Enterprises often find that when they refine modelsAn effective way to make a large language model (LLM) fit for purpose and based on data is to make the model lose some of its capabilities. After fine-tuning, some models “forget” how to perform certain tasks or perform other functions that they have already learned.
Research from the University of Illinois Urbana-Champaign proposes a new method for retraining models that avoids the “catastrophic mistake”, in which the model loses some of its prior knowledge. The paper focuses on two specific LLMs that generate responses from images: LLAVA and QUEN2.5-VL.
This approach encourages enterprises to retrain only narrow parts of the LLM to avoid retraining the entire model and significantly increase computation costs. The team claims that catastrophic forgetting is not actual memory loss, but a side effect of bias drift.
“Training a new LMM can cost millions of dollars, weeks of time, and emit hundreds of tons of CO2, so finding ways to more efficiently and effectively update existing models is a serious concern,” the team wrote. paper“Guided by this result, we explore tuning recipes that preserve learning while limiting output shift.”

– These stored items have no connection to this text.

-- ==== Sys2Proof/Machine/Step.lean ====
section
/-! DEFINITION. One step of the machine: the oldest pending input, or CORE when none is pending (log 1, log 2). -/

namespace Sys2Proof.Machine

/-- The oldest input is taken from the inbox and performed; with an empty inbox CORE moves. -/
def step (s : State) : Host.Outcome State Fault Refusal :=
  match s.inbox with
  | [] => coreStep s
  | a :: rest => perform a { s with inbox := rest }

/-- `s` with the 260 bytes that table bits `w` stand for latched as the running command, and no input before CORE's turn: the
very next step runs that command (log 1, log 8). -/
def State.withFetchWord (s : State) (nbits w : Nat) : State :=
  { s.latch (tableBytes nbits w) with inbox := [] }

end Sys2Proof.Machine
end

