-- ==== Sys2Proof/Certificates/Slice0/Obligations.lean ====
section
/-! DEFINITION. The statements. Each instruction's statement says which commands decode to it, that it completes in every
state, its result words and everything it leaves unchanged (`Answered`). Where a clause rests on a decision of the spec
(92_eei_decisions.md) or on a log entry, the docstring names it. -/

open Sys2Proof Sys2Proof.Machine

/-! ## The machine -/

/-- After reset the registers hold the values of 70_reset_and_hazards.md section 1 (the spec's decision D5), no byte of a buffer is
given a value, nothing is latched, HOST reads 0 from `CTRL`, `STATUS`, `CMD_LEN` and `FCAUSE` (the read of `FCAUSE` outside `FAULT`: log
25), and the parameters are the defaults: the 91 numbers of 41_trig.md R122 (the spec's decision D19) and the multiplier of
46_stream_generator.md R242 (decision D38; their place in `State.reset`: log 7). Reset applied in any state gives the same register
values and fresh unspecified bytes in both buffers, and leaves the parameters (the free bytes: log 3, 4). That the first period of
free bytes is numbered 0, that a reset numbers the next, and that the rest of the inbox and the outbox are kept, is the model's own
choice (log 6). -/
def Obligations.ResetLeavesTheSpecifiedValues : Prop :=
  (State.reset.status = .idle ∧ State.reset.cmdLen = 0 ∧ State.reset.rspLen = 0 ∧ State.reset.fcause = .none
    ∧ State.reset.latched = [] ∧ (∀ off, State.reset.cmdByte off = Config.cmdUnspecified 0 off)
    ∧ (∀ off, State.reset.rspByte off = Config.rspUnspecified 0 off)
    ∧ State.reset.readReg .ctrl = 0 ∧ State.reset.readReg .status = 0 ∧ State.reset.readReg .cmdLen = 0
    ∧ State.reset.readReg .fcause = 0
    ∧ State.reset.cfg.sinTable =
          [0, 175, 349, 523, 698, 872, 1045, 1219, 1392, 1564]
          ++ [1736, 1908, 2079, 2250, 2419, 2588, 2756, 2924, 3090, 3256]
          ++ [3420, 3584, 3746, 3907, 4067, 4226, 4384, 4540, 4695, 4848]
          ++ [5000, 5150, 5299, 5446, 5592, 5736, 5878, 6018, 6157, 6293]
          ++ [6428, 6561, 6691, 6820, 6947, 7071, 7193, 7314, 7431, 7547]
          ++ [7660, 7771, 7880, 7986, 8090, 8192, 8290, 8387, 8480, 8572]
          ++ [8660, 8746, 8829, 8910, 8988, 9063, 9135, 9205, 9272, 9336]
          ++ [9397, 9455, 9511, 9563, 9613, 9659, 9703, 9744, 9781, 9816]
          ++ [9848, 9877, 9903, 9925, 9945, 9962, 9976, 9986, 9994, 9998]
          ++ [10000]
    ∧ State.reset.cfg.rngMult = 0x2545F4914F6CDD1D#64)
  ∧ ∀ (s : State) (rest : List Input), s.inbox = .reset :: rest →
      ∃ t, step s = .next t ∧ t.status = .idle ∧ t.cmdLen = 0 ∧ t.rspLen = 0 ∧ t.fcause = .none ∧ t.latched = []
        ∧ (∀ off, t.cmdByte off = Config.cmdUnspecified (s.cmdEpoch + 1) off)
        ∧ (∀ off, t.rspByte off = Config.rspUnspecified (s.rspEpoch + 1) off)
        ∧ t.cfg = s.cfg ∧ t.inbox = rest ∧ t.outbox = s.outbox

The researchers focused on the multi-layer perceptron (MLP), the internal decision-making component of the model.
disastrous mistake
The researchers first wanted to verify the existence and cause of the catastrophic omission in the models.
To do this, they created a set of target functions for the models to complete. The models were then corrected and evaluated to determine whether they accounted for substantial error. But as the process progressed, researchers found that the models were regaining some of their abilities.
“We also saw a surprising result, that while the model’s performance would drop significantly in the set benchmarks after training on the counting task, it would mostly recover on PathVQA, another specialized task that is not well represented in the benchmarks,” he said. “Meanwhile, when performing the forgetting mitigation experiments, we also tried tuning only the self-attention projection (SA Proj) or the MLP layers separately, inspired by the finding that tuning only the LLM was generally better than tuning the full model. This led to another very surprising result – that tuning only the self-attention projection layers led to very good learning of the target functions and There was no decline in performance on the organized tasks even after training on all five target tasks. A sequence.”
The researchers said they believe “what appears to be forgetting or interference after fine-tuning on a narrow target task is actually a bias in the output distribution due to task distribution shifts.”
narrow retraining
That discovery proved to be the key to the experiment. The researchers noted that tuning the MLP increases the likelihood of outputting numerical tokens and “highly correlated declines in conducted task accuracy”. This showed that a model forgetting some of its knowledge is only temporary and not a long-term affair.
“To avoid biases in the output distribution, we tune the MLP up/gating projections while keeping the down projection constant, and find that this achieves the same learning as full MLP tuning with little error,” the researchers said.
This allows a simpler and more reproducible method for fine-tuning a model.
By focusing on a narrow section of the model rather than wholesale retraining, enterprises can cut computation costs. It also allows better control of output drift.
However, research has focused on only two models, specifically models related to vision and language. The researchers said they were unable to experiment with other models due to limited resources.
However, their findings can be extended to other LLMs, especially for different modalities.